### INPUT
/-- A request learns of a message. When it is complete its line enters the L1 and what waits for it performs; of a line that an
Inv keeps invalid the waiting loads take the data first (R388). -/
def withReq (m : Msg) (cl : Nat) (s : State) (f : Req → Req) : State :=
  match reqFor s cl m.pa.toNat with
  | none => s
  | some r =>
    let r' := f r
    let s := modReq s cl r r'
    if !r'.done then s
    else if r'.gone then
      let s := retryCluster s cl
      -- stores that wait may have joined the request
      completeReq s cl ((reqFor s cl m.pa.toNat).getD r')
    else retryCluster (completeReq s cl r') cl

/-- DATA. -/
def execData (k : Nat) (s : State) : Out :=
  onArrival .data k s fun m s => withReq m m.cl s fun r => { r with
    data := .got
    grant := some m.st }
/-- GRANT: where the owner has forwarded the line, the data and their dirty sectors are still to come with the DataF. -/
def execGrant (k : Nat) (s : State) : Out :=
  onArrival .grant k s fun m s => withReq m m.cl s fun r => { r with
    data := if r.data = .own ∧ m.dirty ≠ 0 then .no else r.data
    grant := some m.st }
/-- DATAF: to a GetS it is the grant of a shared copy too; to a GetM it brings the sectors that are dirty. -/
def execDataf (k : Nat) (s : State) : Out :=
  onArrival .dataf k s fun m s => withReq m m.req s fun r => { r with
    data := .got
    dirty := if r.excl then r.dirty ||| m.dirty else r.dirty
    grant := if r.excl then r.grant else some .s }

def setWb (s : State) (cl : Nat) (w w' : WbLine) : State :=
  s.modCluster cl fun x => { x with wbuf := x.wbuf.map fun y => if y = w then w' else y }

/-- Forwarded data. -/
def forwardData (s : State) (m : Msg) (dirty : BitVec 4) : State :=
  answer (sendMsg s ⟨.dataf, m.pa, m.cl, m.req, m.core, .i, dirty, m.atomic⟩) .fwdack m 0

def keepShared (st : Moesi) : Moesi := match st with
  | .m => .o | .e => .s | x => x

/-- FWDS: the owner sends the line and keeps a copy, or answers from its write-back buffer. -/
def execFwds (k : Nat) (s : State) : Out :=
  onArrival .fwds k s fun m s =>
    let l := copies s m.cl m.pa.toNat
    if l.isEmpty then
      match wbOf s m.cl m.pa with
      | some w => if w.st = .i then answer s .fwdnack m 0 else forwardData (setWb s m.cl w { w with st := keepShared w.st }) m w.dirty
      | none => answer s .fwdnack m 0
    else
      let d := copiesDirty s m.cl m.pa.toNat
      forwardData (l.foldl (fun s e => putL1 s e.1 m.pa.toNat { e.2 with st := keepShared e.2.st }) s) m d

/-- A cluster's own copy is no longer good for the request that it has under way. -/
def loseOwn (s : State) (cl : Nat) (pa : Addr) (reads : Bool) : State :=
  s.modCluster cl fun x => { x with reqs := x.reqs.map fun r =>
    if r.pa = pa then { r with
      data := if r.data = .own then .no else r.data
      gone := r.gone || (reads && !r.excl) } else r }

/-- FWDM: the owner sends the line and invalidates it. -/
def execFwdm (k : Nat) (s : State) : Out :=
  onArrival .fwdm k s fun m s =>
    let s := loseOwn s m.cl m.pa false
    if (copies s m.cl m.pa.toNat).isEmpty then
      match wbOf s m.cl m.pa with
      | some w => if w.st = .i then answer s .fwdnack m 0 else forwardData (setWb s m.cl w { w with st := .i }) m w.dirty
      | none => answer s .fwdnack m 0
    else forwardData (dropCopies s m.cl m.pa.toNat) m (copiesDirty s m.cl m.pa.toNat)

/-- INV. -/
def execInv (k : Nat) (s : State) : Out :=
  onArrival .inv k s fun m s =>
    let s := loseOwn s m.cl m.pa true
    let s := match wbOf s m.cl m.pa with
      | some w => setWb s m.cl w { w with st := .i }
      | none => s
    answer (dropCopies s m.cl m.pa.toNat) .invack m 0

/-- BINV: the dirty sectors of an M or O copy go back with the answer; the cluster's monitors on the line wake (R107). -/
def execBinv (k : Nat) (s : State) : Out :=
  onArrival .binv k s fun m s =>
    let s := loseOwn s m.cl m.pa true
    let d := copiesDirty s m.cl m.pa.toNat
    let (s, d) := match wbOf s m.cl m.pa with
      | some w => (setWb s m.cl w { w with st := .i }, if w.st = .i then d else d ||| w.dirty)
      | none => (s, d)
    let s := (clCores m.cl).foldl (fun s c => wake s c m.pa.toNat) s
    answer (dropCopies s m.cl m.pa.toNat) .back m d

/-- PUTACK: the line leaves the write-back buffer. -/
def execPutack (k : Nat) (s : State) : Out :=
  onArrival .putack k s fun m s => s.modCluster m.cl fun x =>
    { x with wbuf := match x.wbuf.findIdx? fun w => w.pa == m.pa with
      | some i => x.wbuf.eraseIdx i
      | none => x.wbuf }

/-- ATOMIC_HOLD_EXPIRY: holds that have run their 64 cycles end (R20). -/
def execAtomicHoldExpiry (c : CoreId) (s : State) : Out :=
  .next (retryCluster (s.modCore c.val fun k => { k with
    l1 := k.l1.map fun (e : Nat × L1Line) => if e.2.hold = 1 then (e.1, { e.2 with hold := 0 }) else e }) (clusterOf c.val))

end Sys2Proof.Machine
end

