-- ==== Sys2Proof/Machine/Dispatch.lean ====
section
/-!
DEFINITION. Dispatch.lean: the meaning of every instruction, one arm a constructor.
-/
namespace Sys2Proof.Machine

### INSTRUCTIONS TO FOLLOW
Whenever a line in the entries holds the word "have", copy that line.

### COMPLETED TASK
      -- stores that wait may have joined the request
/-- ATOMIC_HOLD_EXPIRY: holds that have run their 64 cycles end (R20). -/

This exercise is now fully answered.